FoodBev.com – 17.02.2010

The recent acquisition of Freshfayre by Brakes throws up an interesting issue and one that we will see more and more this year as merger and acquisition activity continues to grow…

Typically, the focus in these situations is to crash processes together and pretend that the people issues are not significant and will sort themselves out with little effort. The reality can easily become a badly coordinated, poorly disciplined and potentially disunited organization that fails to deliver the synergies envisaged, because the people are not sufficiently engaged, aligned and motivated to perform.

So what should a newly acquiring and/or acquired organization spend leadership time resolving? Recognise and acknowledge the issues that will present themselves at the outset and create space for people to air their views.

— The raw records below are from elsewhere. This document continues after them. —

/-- The 31 bits below E of a sequencer word: 0 for a command or an event, which has none. -/
def encodeBody : Instr → Nat
  | .add d a b g => putFields 0x00000000 [(16, d.val), (10, a.val), (4, b.val), (0, g.val)]
  | .sub d a b g => putFields 0x00400000 [(16, d.val), (10, a.val), (4, b.val), (0, g.val)]
  | .mul d a b g => putFields 0x00800000 [(16, d.val), (10, a.val), (4, b.val), (0, g.val)]
  | .mulh d a b g => putFields 0x00C00000 [(16, d.val), (10, a.val), (4, b.val), (0, g.val)]
  | .mulhu d a b g => putFields 0x01000000 [(16, d.val), (10, a.val), (4, b.val), (0, g.val)]
  | .div d a b g => putFields 0x01400000 [(16, d.val), (10, a.val), (4, b.val), (0, g.val)]
  | .divu d a b g => putFields 0x01800000 [(16, d.val), (10, a.val), (4, b.val), (0, g.val)]
  | .rem d a b g => putFields 0x01C00000 [(16, d.val), (10, a.val), (4, b.val), (0, g.val)]
  | .remu d a b g => putFields 0x02000000 [(16, d.val), (10, a.val), (4, b.val), (0, g.val)]
  | .and_ d a b g => putFields 0x02400000 [(16, d.val), (10, a.val), (4, b.val), (0, g.val)]
  | .or_ d a b g => putFields 0x02800000 [(16, d.val), (10, a.val), (4, b.val), (0, g.val)]
  | .xor_ d a b g => putFields 0x02C00000 [(16, d.val), (10, a.val), (4, b.val), (0, g.val)]
  | .andn d a b g => putFields 0x03000000 [(16, d.val), (10, a.val), (4, b.val), (0, g.val)]
  | .shl d a b g => putFields 0x03400000 [(16, d.val), (10, a.val), (4, b.val), (0, g.val)]
  | .shr d a b g => putFields 0x03800000 [(16, d.val), (10, a.val), (4, b.val), (0, g.val)]
  | .sar d a b g => putFields 0x03C00000 [(16, d.val), (10, a.val), (4, b.val), (0, g.val)]
  | .rotl d a b g => putFields 0x04000000 [(16, d.val), (10, a.val), (4, b.val), (0, g.val)]
  | .min d a b g => putFields 0x04400000 [(16, d.val), (10, a.val), (4, b.val), (0, g.val)]
  | .max d a b g => putFields 0x04800000 [(16, d.val), (10, a.val), (4, b.val), (0, g.val)]
  | .minu d a b g => putFields 0x04C00000 [(16, d.val), (10, a.val), (4, b.val), (0, g.val)]
  | .maxu d a b g => putFields 0x05000000 [(16, d.val), (10, a.val), (4, b.val), (0, g.val)]
  | .sel d a b p => putFields 0x05400000 [(16, d.val), (10, a.val), (4, b.val), (0, p.val)]
  | .fshl d a b g => putFields 0x05800000 [(16, d.val), (10, a.val), (4, b.val), (0, g.val)]
  | .fshr d a b g => putFields 0x05C00000 [(16, d.val), (10, a.val), (4, b.val), (0, g.val)]
  | .bfx d a b g => putFields 0x06000000 [(16, d.val), (10, a.val), (4, b.val), (0, g.val)]
  | .bfxs d a b g => putFields 0x06400000 [(16, d.val), (10, a.val), (4, b.val), (0, g.val)]
  | .bfi d a b g => putFields 0x06800000 [(16, d.val), (10, a.val), (4, b.val), (0, g.val)]
  | .clz d a g => putFields 0x06C00000 [(16, d.val), (10, a.val), (0, g.val)]
  | .ctz d a g => putFields 0x07000000 [(16, d.val), (10, a.val), (0, g.val)]
  | .popc d a g => putFields 0x07400000 [(16, d.val), (10, a.val), (0, g.val)]
  | .bswap d a g => putFields 0x07800000 [(16, d.val), (10, a.val), (0, g.val)]
  | .mov d a g => putFields 0x07C00000 [(16, d.val), (10, a.val), (0, g.val)]
  | .fadd d a b g => putFields 0x08000000 [(16, d.val), (10, a.val), (4, b.val), (0, g.val)]
  | .fsub d a b g => putFields 0x08400000 [(16, d.val), (10, a.val), (4, b.val), (0, g.val)]
  | .fmul d a b g => putFields 0x08800000 [(16, d.val), (10, a.val), (4, b.val), (0, g.val)]
  | .fmin d a b g => putFields 0x08C00000 [(16, d.val), (10, a.val), (4, b.val), (0, g.val)]
  | .fmax d a b g => putFields 0x09000000 [(16, d.val), (10, a.val), (4, b.val), (0, g.val)]
  | .ffma d a b g => putFields 0x09400000 [(16, d.val), (10, a.val), (4, b.val), (0, g.val)]
  | .fcvt d a s t g => putFields 0x09800000 [(16, d.val), (10, a.val), (7, scalarTyCode s), (4, scalarTyCode t), (0, g.val)]
  | .addi d a i => putFields 0x10000000 [(18, d.val), (12, a.val), (0, i.toNat)]
  | .andi d a i => putFields 0x11000000 [(18, d.val), (12, a.val), (0, i.toNat)]
  | .ori d a i => putFields 0x12000000 [(18, d.val), (12, a.val), (0, i.toNat)]
  | .xori d a i => putFields 0x13000000 [(18, d.val), (12, a.val), (0, i.toNat)]
  | .shli d a s => putFields 0x14000000 [(18, d.val), (12, a.val), (0, s.val)]
  | .shri d a s => putFields 0x15000000 [(18, d.val), (12, a.val), (0, s.val)]
  | .sari d a s => putFields 0x16000000 [(18, d.val), (12, a.val), (0, s.val)]
  | .muli d a i => putFields 0x17000000 [(18, d.val), (12, a.val), (0, i.toNat)]
  | .mini d a i => putFields 0x18000000 [(18, d.val), (12, a.val), (0, i.toNat)]
  | .maxi d a i => putFields 0x19000000 [(18, d.val), (12, a.val), (0, i.toNat)]
  | .li d i => putFields 0x1A000000 [(18, d.val), (0, i.toNat)]
  | .lish d i => putFields 0x1B000000 [(18, d.val), (0, i.toNat)]
  | .br o => putFields 0x20000000 [(0, o.toNat)]
  | .brp n p o => putFields 0x21000000 [(23, bitN n), (17, p.val), (0, o.toNat)]
  | .brq n o => putFields 0x22000000 [(23, bitN n), (0, o.toNat)]
  | .jr a => putFields 0x23000000 [(18, a.val)]
  | .call d o => putFields 0x24000000 [(18, d.val), (0, o.toNat)]
  | .callr d a => putFields 0x25000000 [(18, d.val), (12, a.val)]
  | .ret a => putFields 0x26000000 [(18, a.val)]
  | .loop c a t => putFields 0x27000000 [(22, c.val), (16, a.val), (0, t.toNat)]
  | .loopi c n t => putFields 0x28000000 [(22, c.val), (12, n.toNat), (0, t.toNat)]
  | .loopr c a v p t => putFields 0x29000000 [(22, c.val), (16, a.val), (15, bitN v), (14, bitN p), (0, t.toNat)]
  | .cmp k p a b => putFields 0x2A000000 [(20, condCode k), (14, p.val), (8, a.val), (2, b.val)]
  | .cmpi k p a i => putFields 0x2B000000 [(20, condCode k), (14, p.val), (8, a.val), (0, i.toNat)]
  | .plog d a b t => putFields 0x2C000000 [(18, d.val), (12, a.val), (6, b.val), (2, t.toNat)]
  | .nop => 0x2D000000
  | .ld d a z x o => putFields 0x30000000 [(17, d.val), (11, a.val), (8, sizeCode z), (7, bitN x), (0, o.toNat)]
  | .st b a z o => putFields 0x30800000 [(17, b.val), (11, a.val), (8, sizeCode z), (0, o.toNat)]
  | .ldq q a z x o => putFields 0x31000000 [(19, q.val), (13, a.val), (10, sizeCode z), (9, bitN x), (0, o.toNat)]
  | .qpush q a => putFields 0x31800000 [(19, q.val), (13, a.val)]
  | .qpop q d => putFields 0x32000000 [(19, q.val), (13, d.val)]
  | .qpeek q d => putFields 0x32800000 [(19, q.val), (13, d.val)]
  | .qcnt q d => putFields 0x33000000 [(19, q.val), (13, d.val)]
  | .qpushb p n => putFields 0x33800000 [(13, p.val), (12, bitN n)]
  | .agdef g a => putFields 0x34000000 [(18, g.val), (12, a.val)]
  | .agset g a f => putFields 0x34800000 [(18, g.val), (12, a.val), (5, f.toNat)]
  | .agadv g a k => putFields 0x35000000 [(18, g.val), (12, a.val), (8, k.val)]
  | .agld g q => putFields 0x35800000 [(18, g.val), (14, q.val)]
  | .aggath g q a => putFields 0x36000000 [(18, g.val), (14, q.val), (8, a.val)]
  | .pgref d a => putFields 0x36800000 [(17, d.val), (11, a.val)]
  | .cmdw r a => putFields 0x37000000 [(21, ringCode r), (15, a.val)]
  | .cmdpub r => putFields 0x37800000 [(21, ringCode r)]
  | .wpwait c a => putFields 0x38000000 [(22, chanCode c), (16, a.val)]
  | .vld d a b => putFields 0x38800000 [(15, d.val), (9, a.val), (3, b.val)]
  | .vst v a b => putFields 0x39000000 [(15, vopCode v), (9, a.val), (3, b.val)]
  | .vldx d a i => putFields 0x39800000 [(15, d.val), (9, a.val), (1, vopCode i)]
  | .vextr d v b => putFields 0x3A000000 [(17, d.val), (9, vopCode v), (3, b.val)]
  | .vins d a b => putFields 0x3A800000 [(15, d.val), (9, a.val), (3, b.val)]
  | .vshape r l t u => putFields 0x3B000000 [(18, r.val), (13, l.val), (9, t.val), (5, u.val)]
  | .vtap v s => putFields 0x3B800000 [(15, vopCode v), (12, s.val)]
  | .vmaskrow d a => putFields 0x3C000000 [(15, d.val), (9, a.val)]
  | .vadd d a b => putFields 0x40000000 [(16, d.val), (8, vopCode a), (0, vopCode b)]
  | .vsub d a b => putFields 0x41000000 [(16, d.val), (8, vopCode a), (0, vopCode b)]
  | .vmul d a b => putFields 0x42000000 [(16, d.val), (8, vopCode a), (0, vopCode b)]
  | .vfma d a b => putFields 0x43000000 [(16, d.val), (8, vopCode a), (0, vopCode b)]
  | .vfms d a b => putFields 0x44000000 [(16, d.val), (8, vopCode a), (0, vopCode b)]
  | .vmin d a b => putFields 0x45000000 [(16, d.val), (8, vopCode a), (0, vopCode b)]
  | .vmax d a b => putFields 0x46000000 [(16, d.val), (8, vopCode a), (0, vopCode b)]
  | .vabsd d a b => putFields 0x47000000 [(16, d.val), (8, vopCode a), (0, vopCode b)]
  | .vand d a b => putFields 0x48000000 [(16, d.val), (8, vopCode a), (0, vopCode b)]
  | .vor d a b => putFields 0x49000000 [(16, d.val), (8, vopCode a), (0, vopCode b)]
  | .vxor d a b => putFields 0x4A000000 [(16, d.val), (8, vopCode a), (0, vopCode b)]
  | .vandn d a b => putFields 0x4B000000 [(16, d.val), (8, vopCode a), (0, vopCode b)]
  | .vshl d a b => putFields 0x4C000000 [(16, d.val), (8, vopCode a), (0, vopCode b)]
  | .vshr d a b => putFields 0x4D000000 [(16, d.val), (8, vopCode a), (0, vopCode b)]
  | .vsar d a b => putFields 0x4E000000 [(16, d.val), (8, vopCode a), (0, vopCode b)]
  | .vsel d a b => putFields 0x4F000000 [(16, d.val), (8, vopCode a), (0, vopCode b)]
  | .vcmpeq d a b => putFields 0x50000000 [(16, d.val), (8, vopCode a), (0, vopCode b)]
  | .vcmpne d a b => putFields 0x51000000 [(16, d.val), (8, vopCode a), (0, vopCode b)]
  | .vcmplt d a b => putFields 0x52000000 [(16, d.val), (8, vopCode a), (0, vopCode b)]
  | .vcmple d a b => putFields 0x53000000 [(16, d.val), (8, vopCode a), (0, vopCode b)]
  | .vunMov d a => putFields 0x54000000 [(16, d.val), (8, vopCode a)]
  | .vunNeg d a => putFields 0x54000001 [(16, d.val), (8, vopCode a)]
  | .vunAbs d a => putFields 0x54000002 [(16, d.val), (8, vopCode a)]
  | .vunNot d a => putFields 0x54000003 [(16, d.val), (8, vopCode a)]
  | .vunCvt d a => putFields 0x54000004 [(16, d.val), (8, vopCode a)]
  | .vunExp d a => putFields 0x54000005 [(16, d.val), (8, vopCode a)]
  | .vunExp2 d a => putFields 0x54000006 [(16, d.val), (8, vopCode a)]
  | .vunLog2 d a => putFields 0x54000007 [(16, d.val), (8, vopCode a)]
  | .vunRcp d a => putFields 0x54000008 [(16, d.val), (8, vopCode a)]
  | .vunRsq d a => putFields 0x54000009 [(16, d.val), (8, vopCode a)]
  | .vunSqrt d a => putFields 0x5400000A [(16, d.val), (8, vopCode a)]
  | .vunTanh d a => putFields 0x5400000B [(16, d.val), (8, vopCode a)]
  | .vunSigm d a => putFields 0x5400000C [(16, d.val), (8, vopCode a)]
  | .vunErf d a => putFields 0x5400000D [(16, d.val), (8, vopCode a)]
  | .vunClz d a => putFields 0x5400000E [(16, d.val), (8, vopCode a)]
  | .vunPopc d a => putFields 0x5400000F [(16, d.val), (8, vopCode a)]
  | .vunIota d => putFields 0x54000010 [(16, d.val)]
  | .vunPack d a => putFields 0x54000011 [(16, d.val), (8, vopCode a)]
  | .vunUnpk d a => putFields 0x54000012 [(16, d.val), (8, vopCode a)]
  | .vred d a x o => putFields 0x55000000 [(16, d.val), (8, vopCode a), (6, axisCode x), (3, redOpCode o)]
  | .vscan d a x o => putFields 0x56000000 [(16, d.val), (8, vopCode a), (6, axisCode x), (3, redOpCode o)]
  | .vshli d a s => putFields 0x57000000 [(16, d.val), (8, vopCode a), (0, s.val)]
  | .vshri d a s => putFields 0x58000000 [(16, d.val), (8, vopCode a), (0, s.val)]
  | .vsari d a s => putFields 0x59000000 [(16, d.val), (8, vopCode a), (0, s.val)]
  | .vbfx d a b => putFields 0x5A000000 [(16, d.val), (8, vopCode a), (0, vopCode b)]
  | .vfsh d a b => putFields 0x5B000000 [(16, d.val), (8, vopCode a), (0, vopCode b)]
  | .vlut d a b => putFields 0x5C000000 [(16, d.val), (8, vopCode a), (0, vopCode b)]
  | .vsplat d x => putFields 0x5D000000 [(16, d.val), (8, x.val)]
  | .vquant d a b => putFields 0x5E000000 [(16, d.val), (8, vopCode a), (0, vopCode b)]
  | .vdeq d a b => putFields 0x5F000000 [(16, d.val), (8, vopCode a), (0, vopCode b)]
  | .semwait t s => putFields 0x60000000 [(17, t.val), (11, s.val)]
  | .semwaitb t s => putFields 0x60800000 [(17, t.val), (11, s.val)]
  | .semsigLocal a s => putFields 0x61000000 [(17, a.val), (5, s.val)]
  | .semsigRemote a b => putFields 0x61000000 [(17, a.val), (11, b.val)]
  | .semsetLocal a s => putFields 0x61800000 [(17, a.val), (5, s.val)]
  | .semsetRemote a b => putFields 0x61800000 [(17, a.val), (11, b.val)]
  | .semrdLocal d s => putFields 0x62000000 [(17, d.val), (5, s.val)]
  | .semrdRemote d b => putFields 0x62000000 [(17, d.val), (11, b.val)]
  | .tokpop s => putFields 0x62800000 [(22, sideCode s)]
  | .tokpush s => putFields 0x63000000 [(22, sideCode s)]
  | .fence b a => putFields 0x63800000 [(14, b.toNat), (5, a.toNat)]
  | .acq m t b => putFields 0x64000000 [(14, m.toNat), (8, t.val), (2, b.val)]
  | .rel m a b => putFields 0x64800000 [(14, m.toNat), (8, a.val), (2, b.val)]
  | .bind k a => putFields 0x65000000 [(18, k.val), (12, a.val)]
  | .sdrain => 0x65800000
  | .aballoc d n => putFields 0x66000000 [(17, d.val), (8, n.toNat)]
  | .abfree a n => putFields 0x66800000 [(17, a.val), (8, n.toNat)]
  | .rngdrawRaw d a => putFields 0x67000000 [(17, d.val), (11, a.val)]
  | .rngdrawUnit d a => putFields 0x67000100 [(17, d.val), (11, a.val)]
  | .rngskip a b => putFields 0x67800000 [(17, a.val), (11, b.val)]
  | .trap i => putFields 0x74000000 [(0, i.toNat)]
  | .rett => 0x74200000
  | .termg => 0x74400000
  | .exit => 0x74600000
  | .yield => 0x74800000
  | .ctxsw => 0x74A00000
  | .rdcr d c => putFields 0x74C00000 [(15, d.val), (8, c.val)]
  | .wrcr a c => putFields 0x74E00000 [(15, a.val), (8, c.val)]
  | .bkpt i => putFields 0x75000000 [(0, i.toNat)]
  | .frqpop d => putFields 0x75200000 [(15, d.val)]
  | .rowmask a => putFields 0x75400000 [(15, a.val)]
  | .modifier m => encodeModifier m
  | _ => 0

I’ve yet to meet a member of staff in any organization who comes to work to do a poor job; we all strive to do a good job and are perceptive enough to identify the fears and concerns that arise in an M&A situation.

Leaders should acknowledge these fears, create space for them to be discussed in a positive, supported and controlled way. Build a single, clear, compelling and emotionally engaging picture of the future for the new organization. No M&A activity is ever undertaken lightly and will always have very clearly defined commercial goals or benefits associated.

Businesses need to create a compelling picture of the future that people can emotionally engage with, create a common currency that can be used to fight the inevitable discrepancies and disagreements as the hygiene factors get shaken out and aligned.

Raise the leadership bar for all leaders in the organization. Too often, managers and supervisors are promoted on their technical/transactional ability and when it comes to the tough challenge of leading through a significant organizational transformation, are found wanting.

Leadership in an M&A is not the sole preserve of the board – the responsibility to actively lead, to create direction and confidence, energize and engage people is the responsibility of leaders throughout the organization.